Будь мистер Фиш посдержанней и понапористей, ему удавалось бы устоять перед соблазном втянуться в такие дискуссии чаще или, во всяком случае, отвечать на вопросы учеников иначе. Но оттого что он был и достаточно умудрен, и достаточно неравнодушен, то подходил к каждой теме с двух сторон, причем так, чтобы и та и другая представлялась единственно верной. Моряки, в восторге от его диалектических кульбитов, не противоречили ему. И при первом удобном случае просили мистера Фиша затеять обсуждение.

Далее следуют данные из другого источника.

/-- EVENT_RING_MIRROR: the ring's records. -/
def execEventRingMirror (s : State) : Host.Outcome State Fault Refusal :=
  .next (s.answer (s.readLin s.bar0.evring.toNat (16 * s.bar0.evn)))

/-- SUMMARY. -/
def execSummary (s : State) : Host.Outcome State Fault Refusal := .next (s.answer s.summaryBytes)

/-- CLEAR_RETIREMENT: applied at the next cold start. -/
def execClearRetirement (s : State) : Host.Outcome State Fault Refusal := .next { s with clearRetired := true }

/-- Put a piece of an image at its offset. -/
def putPieceAt (image : List Byte) (off : Nat) (bs : List Byte) : List Byte :=
  image.take off ++ List.replicate (off - image.length) 0#8 ++ bs ++ image.drop (off + bs.length)

/-- RECOVERY_LOAD (22 R438): the last piece completes the image, which replaces the held one once its digest checks and
runs from the next cold start. -/
def execRecoveryLoad (pc : FirmwarePiece) (s : State) : Host.Outcome State Fault Refusal :=
  let img := putPieceAt s.fw.loading pc.off pc.bytes
  if !pc.last then .next { s with fw := { s.fw with loading := img } }
  else if Config.digest img == pc.digest then
    .next { s with fw := { s.fw with loading := [], image := img, digest := pc.digest, pending := some (img, pc.digest) } }
  else .next { s with fw := { s.fw with loading := [] } }

end Sys2Proof.Machine
end

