-- ==== Sys2Proof/Certificates/Slice0/Obligations.lean ====
section
/-!
DEFINITION. What the model is claimed to do: one proposition for each statement of OBLIGATIONS.json.
-/

open Sys2Proof Sys2Proof.Machine

/-! ## Integer and address instructions (06) -/

/-- 06 R119: the exact result of each active lane, wrapped or saturated once. -/
def Obligations.IntegerArithmetic : Prop :=
  ∀ e ∈ intRows, ∀ (s : State) (x : Site) (fr : Frame) (c : Cur) (f : Fields) (m : LaneMask) (T : Ty) (va vb vc : Value),
    AtPlace s x fr c → T ∈ e.types → f.typ.toNat = T.code → (f.md = 0 ∨ e.sat = true ∧ f.md = 32) →
    Names c f.a T va → Operand c (decide (2 ≤ e.args)) f.b T vb → Operand c (decide (3 ≤ e.args)) f.c T vc → Active c f.p m →
    CompletesBy (exec (e.con f) s) s x e.opc (e.res T) m (if e.zero then fun _ => 0 else va.nat)
      fun k => Delivers (f.md == 32) (e.res T) (e.F T (va.nat k) (vb.nat k) (vc.nat k))

/-- 06 R119, R120: division and remainder, which never trap and set no flag. -/
def Obligations.DivisionAndRemainder : Prop :=
  ∀ (s : State) (x : Site) (fr : Frame) (c : Cur) (f : Fields) (m : LaneMask) (T : Ty) (va vb : Value),
    AtPlace s x fr c → T ∈ tyInt → f.typ.toNat = T.code → Names c f.a T va → Names c f.b T vb → f.c = 0 → Active c f.p m →
    ((f.md = 0 ∨ f.md = 32) →
      CompletesBy (exec (.div f) s) s x 0x006 T m va.nat fun k d =>
        let a := toInt T (va.nat k)
        let b := toInt T (vb.nat k)
        let half := 2 ^ (T.bits - 1)
        (b ≠ 0 → Delivers (f.md == 32) T (a.tdiv b) d) ∧
        (b = 0 → T.signed = false → d = 2 ^ T.bits - 1) ∧
        (b = 0 → T.signed = true → 0 ≤ a → d = half - 1) ∧
        (b = 0 → T.signed = true → a < 0 → d = half) ∧
        (T.signed = true → a = -half → b = -1 → d = if f.md == 32 then half - 1 else half)) ∧
    (f.md = 0 →
      CompletesBy (exec (.rem f) s) s x 0x007 T m va.nat fun k d =>
        let a := toInt T (va.nat k)
        let b := toInt T (vb.nat k)
        (b ≠ 0 → Delivers false T (a - b * a.tdiv b) d) ∧
        (b = 0 → d = va.nat k % 2 ^ T.bits) ∧
        (T.signed = true → a = -(2 ^ (T.bits - 1)) → b = -1 → d = 0))

/-- 06 R121: the bitwise and counting instructions, bit by bit. -/
def Obligations.BitsAndCounts : Prop :=
  ∀ (s : State) (x : Site) (fr : Frame) (c : Cur) (f : Fields) (m : LaneMask) (T : Ty) (va : Value),
    AtPlace s x fr c → T ∈ Ty.pred :: tyInt → f.typ.toNat = T.code → f.md = 0 → Names c f.a T va → f.c = 0 → Active c f.p m →
    (∀ vb, Names c f.b T vb →
      CompletesBy (exec (.and f) s) s x 0x00C T m va.nat
          (fun k => HasBits T.bits fun j => (va.nat k).testBit j && (vb.nat k).testBit j) ∧
      CompletesBy (exec (.or f) s) s x 0x00D T m va.nat
          (fun k => HasBits T.bits fun j => (va.nat k).testBit j || (vb.nat k).testBit j) ∧
      CompletesBy (exec (.xor f) s) s x 0x00E T m va.nat
          (fun k => HasBits T.bits fun j => (va.nat k).testBit j != (vb.nat k).testBit j)) ∧
    (f.b = 0 →
      CompletesBy (exec (.not f) s) s x 0x00F T m va.nat (fun k => HasBits T.bits fun j => !(va.nat k).testBit j) ∧
      (T ≠ .pred →
        CompletesBy (exec (.popc f) s) s x 0x013 .n32 m (fun _ => 0)
            (fun k d => d = ((List.range T.bits).filter fun j => (va.nat k).testBit j).length) ∧
        CompletesBy (exec (.clz f) s) s x 0x014 .n32 m (fun _ => 0)
            (fun k d => d ≤ T.bits ∧ (∀ j < T.bits, T.bits ≤ j + d → (va.nat k).testBit j = false) ∧
              (d < T.bits → (va.nat k).testBit (T.bits - 1 - d) = true)) ∧
        CompletesBy (exec (.ctz f) s) s x 0x015 .n32 m (fun _ => 0)
            (fun k d => d ≤ T.bits ∧ (∀ j < d, (va.nat k).testBit j = false) ∧
              (d < T.bits → (va.nat k).testBit d = true)) ∧
        CompletesBy (exec (.brev f) s) s x 0x016 T m va.nat
            (fun k => HasBits T.bits fun j => (va.nat k).testBit (T.bits - 1 - j))))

Вот почему ему задали вопрос, когда откроется второй фронт и приведет ли это к желаемым результатам.
– Понять, что означает открытие второго фронта, во всей целостности возможно лишь лет через сто, а до конца войны и вовсе невозможно, – заметил мистер Фиш, прежде чем перейти к обсуждению грамматики и орфографии. – Однако вынужден заметить, что война закончится, прежде чем кое-кто из моряков научится писать грамотно. Тем не менее давайте приложим все к этому усилия.
Его продуманные увертки и молниеносные перескоки восхищали моряков.
Когда во второе лето войны в Детройте произошли расовые беспорядки, морякам понадобилось во что бы то ни стало узнать, что думает мистер Фиш о негритянском вопросе.
– Это тот случай, когда не понять, где черное, где белое, – студенты, как и ожидал мистер Фиш, грохнули, хотя, с другой стороны, начиная фразу, он не ожидал, что скаламбурит.
– Что, по-вашему, тут следует предпринять? – спросил один из студентов – вопрос он задал отчасти из любопытства, отчасти из нежелания зубрить грамматику.
– Что, по-моему, можно или должно предпринять, – сказал мистер Фиш – хоть он и держался несколько отстраненно, ему льстило, что ученикам важно его мнение, – никоим образом не может возыметь никакого действия на кого бы то ни было. И тем не менее, сколь бы премало, а скорее и вовсе ничего ни значило мое мнение, выскажусь так: на Юге решительно невозможно достичь чего-либо, разве что негры покинут Юг. Любой другой ход событий закончился бы возобновлением гражданской войны. С другой стороны, страна наша большая и по сю пору находится в периоде становления. Не вижу причин, почему бы не ввести полное равенство в одной выбранной для этого области. Однако подписанием закона равенства не установить. На это потребовалось бы, по меньшей мере, лет сто. А к тому времени никого из нас уже не будет в живых, и верна моя мысль или нет, вам не узнать.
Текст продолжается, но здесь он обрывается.